Being dissatisfied with the judgment of the lower court, the appellants have appealed to this court. In accordance with the rules, both parties filed and exchanged their respective briefs or argument. The appellants in their Brief of argument dated 7/9/04 formulated two issues for determination as follows:-

(1) Whether the lower court was right to have based its decision on proof of fraud upon extraneous matters.

(2) Whether the lower court was right in its findings and decisions that fraud was not proved,

Whilst the respondents in their brief of argument dated 19/6/08 formulated three issues

for determination as follows:-

(i) Whether or not the decision of the court of Appeal that the Appellants did not establish beyond reasonable doubt that the Respondents obtained judgment in suit NO.HOS/1/79, namely Muibi Agric and Ors vs Kadri Otun Imole and Ors by fraud or misrepresentation was based on extraneous matter raised suo-motu by the Court of Appeal.

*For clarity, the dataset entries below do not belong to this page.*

-- ==== Sys2Proof/Laws/KeptMer.lean ====
section
/-! SUPPORT. What the operations of Machine/Mer keep (Laws/Kept). -/

namespace Sys2Proof.Machine

variable {cmds : List Instr}

theorem kept_State_setRef (e : Nat) (x : RefSt) {s : State} (hk : Kept cmds s) :
    Kept cmds (State.setRef e x s) := by
  unfold State.setRef
  try dsimp only
  all_goals (with_reducible repeat' first | assumption | rfl | split | refine kept_snd ?_ (by assumption) | refine kept_snd2 ?_ (by assumption) | refine kept_st ?_ (by assumption) | refine kept_get ?_ (by assumption) | refine kept_get2 ?_ (by assumption) | apply kept_with_mer)

theorem kept_setLoop (l : Nat) {s : State} (hk : Kept cmds s) :
    Kept cmds (setLoop l s) := by
  unfold setLoop
  try dsimp only
  all_goals (with_reducible repeat' first | assumption | rfl | apply kept_wf)

theorem kept_setBw (b : Nat) {s : State} (hk : Kept cmds s) :
    Kept cmds (setBw b s) := by
  unfold setBw
  try dsimp only
  all_goals (with_reducible repeat' first | assumption | rfl | apply kept_setReg | split | refine kept_snd ?_ (by assumption) | refine kept_snd2 ?_ (by assumption) | refine kept_st ?_ (by assumption) | refine kept_get ?_ (by assumption) | refine kept_get2 ?_ (by assumption) | apply kept_with_mer)

theorem kept_dqEntry (e : Nat) (cause : Nat) {s : State} (hk : Kept cmds s) :
    Kept cmds (dqEntry e cause s) := by
  unfold dqEntry
  try dsimp only
  all_goals (with_reducible repeat' first | assumption | rfl | apply kept_ite | apply kept_ite_st | apply kept_ite_snd | apply kept_State_setRef | apply kept_raise | apply kept_wf | split | refine kept_snd ?_ (by assumption) | refine kept_snd2 ?_ (by assumption) | refine kept_st ?_ (by assumption) | refine kept_get ?_ (by assumption) | refine kept_get2 ?_ (by assumption) | apply kept_with_mer)

theorem kept_updateQl (e : Nat) {s : State} (hk : Kept cmds s) :
    Kept cmds (updateQl e s) := by
  unfold updateQl
  try dsimp only
  all_goals (with_reducible repeat' first | assumption | rfl | apply kept_ite | apply kept_ite_st | apply kept_ite_snd | apply kept_dqEntry | apply kept_raise | apply kept_wf)

theorem kept_enterHoldover {s : State} (hk : Kept cmds s) :
    Kept cmds (enterHoldover s) := by
  unfold enterHoldover
  try dsimp only
  all_goals (with_reducible repeat' first | assumption | rfl | apply kept_ite | apply kept_ite_st | apply kept_ite_snd | apply kept_raise | apply kept_setLoop | apply kept_setReg)

theorem kept_holdOnOsc {s : State} (hk : Kept cmds s) :
    Kept cmds (holdOnOsc s) := by
  unfold holdOnOsc
  try dsimp only
  all_goals (with_reducible repeat' first | assumption | rfl | apply kept_ite | apply kept_ite_st | apply kept_ite_snd | apply kept_enterHoldover | apply kept_setLoop)

theorem kept_setSelected (e : Nat) {s : State} (hk : Kept cmds s) :
    Kept cmds (setSelected e s) := by
  unfold setSelected
  try dsimp only
  all_goals (with_reducible repeat' first | assumption | rfl | apply kept_foldS | apply kept_wf | (intro _ _ _))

(ii)Whether or not the Court of Appeal was right in its decision that the Appellants do not establish by evidence the averments of fraud pleaded in paragraphs 8(i)-8(ii) of the appellants averment statement of claim.

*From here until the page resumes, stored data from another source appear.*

theorem kept_unlessOff (f : State → State) {s : State} (hf : ∀  t, Kept cmds t → Kept cmds (f  t)) (hk : Kept cmds s) :
    Kept cmds (unlessOff f s) := by
  unfold unlessOff
  try dsimp only
  all_goals (with_reducible repeat' first | assumption | rfl | apply kept_ite | apply kept_ite_st | apply kept_ite_snd | apply hf)

theorem kept_execThermalShutdown (sensor : Fin 16) {s : State} (hk : Kept cmds s) :
    ∀ t, execThermalShutdown sensor s = .next t → Kept cmds t := by
  intro t ht
  unfold execThermalShutdown at ht
  try dsimp only at ht
  all_goals (repeat' first | (cases ht) | split at ht)
  all_goals (with_reducible repeat' first | assumption | rfl | apply kept_thermal)

theorem kept_execSupplyFaultReset (supply : Fin 10) (mv : Int) {s : State} (hk : Kept cmds s) :
    ∀ t, execSupplyFaultReset supply mv s = .next t → Kept cmds t := by
  intro t ht
  unfold execSupplyFaultReset at ht
  try dsimp only at ht
  all_goals (repeat' first | (cases ht) | split at ht)
  all_goals (with_reducible repeat' first | assumption | rfl | apply kept_ite | apply kept_ite_st | apply kept_ite_snd | apply kept_supplyFault)

theorem kept_execSupplyFaultCleared (e : StartEnv) (margins : List (BitVec 16)) {s : State} (hk : Kept cmds s) :
    ∀ t, execSupplyFaultCleared e margins s = .next t → Kept cmds t := by
  intro t ht
  unfold execSupplyFaultCleared at ht
  try dsimp only at ht
  all_goals (repeat' first | (cases ht) | split at ht)
  all_goals (with_reducible repeat' first | assumption | rfl | apply kept_supplyCleared)

theorem kept_execResetRelease (e : StartEnv) (margins : List (BitVec 16)) {s : State} (hk : Kept cmds s) :
    ∀ t, execResetRelease e margins s = .next t → Kept cmds t := by
  intro t ht
  unfold execResetRelease at ht
  try dsimp only at ht
  all_goals (repeat' first | (cases ht) | split at ht)
  all_goals (with_reducible repeat' first | assumption | rfl | apply kept_powerUp)

theorem kept_execPorAssert (ns : Nat) (taken : Bool) {s : State} (hk : Kept cmds s) :
    ∀ t, execPorAssert ns taken s = .next t → Kept cmds t := by
  intro t ht
  unfold execPorAssert at ht
  try dsimp only at ht
  all_goals (repeat' first | (cases ht) | split at ht)
  all_goals (with_reducible repeat' first | assumption | rfl | apply kept_porFall)

theorem kept_execTempSample (temps : List (BitVec 8)) {s : State} (hk : Kept cmds s) :
    ∀ t, execTempSample temps s = .next t → Kept cmds t := by
  intro t ht
  unfold execTempSample at ht
  try dsimp only at ht
  all_goals (repeat' first | (cases ht) | split at ht)
  all_goals (with_reducible repeat' first | assumption | rfl | apply kept_ite | apply kept_ite_st | apply kept_ite_snd | apply kept_tempSample | apply kept_unlessOff)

(iii) Whether the Court of Appeal was right in setting aside the finding of the trial court that the Respondents obtained judgment in Suit NO. HOS.l.79 and holding that the Appellants did not establish fraud against the Respondents as pleaded in their statement” .

At the hearing of this appeal, the learned counsel for the appellants adopted his brief of argument and urged this court to allow the appeal.

In respect of the issue one formulated by the appellants, it was the submission of the learned counsel that the judgment of the lower court was based on extraneous matters, to wit – the custody of exhibits Band B1, the alleged discrepancies between Exhibits B and B1 which are issues not joined by the parties in their pleadings and not raised by either of the parties. These are issues raised suo-motu, and the parties were not given the opportunity of being heard on them, thus occasioning a miscarriage of justice. Plethoras of authorities were cited amongst which are:-

(i) Olusanya v. Olusanya (1983) NSCC97 at 102.

(ii) Iyaji V. Eyigebe (1987) 7 SCNJ 148 at 156.

The learned counsel submitted that the lower court was wrong with the strict manner it construed the proceedings of a Native Court, which requires a greater latitude and broader interpretation. He cited the cases of Adofin v. Oni (2001) 1, SCNJ 13 at 149, and Ezanya v. Okeke (1995) 4 SCNJ60 at 76.

On the second issue, it was the submission of the learned counsel that, the fact of the concealment of the Native Court’s judgment delivered in 1938 from the trial court in suit No. HOS/1/79 is sufficient to prove the fact of the fraud committed; or the act of the false misrepresentation that gave birth to the judgment in suit No. HOS/1/79.

Learned counsel to the respondents at the hearing also adopted his brief of argument and urged this court to dismiss the appeal. on the 1st issue, it was the submission of the learned counsel that an appeal is by way of re-hearing and the court of Appeal was entitled to re-evaluate evidence before the trial court where the trial court fails to properly evaluate the evidence adduced before it. It referred to paragraph 7 of the statement of defence and submitted the issue of custody, authenticity and discrepancies between the exhibits were not issues raised suo-motu, the case of Dairo v. U. B. N Plc (2001) 11 MJSC 74 at 93 was cited.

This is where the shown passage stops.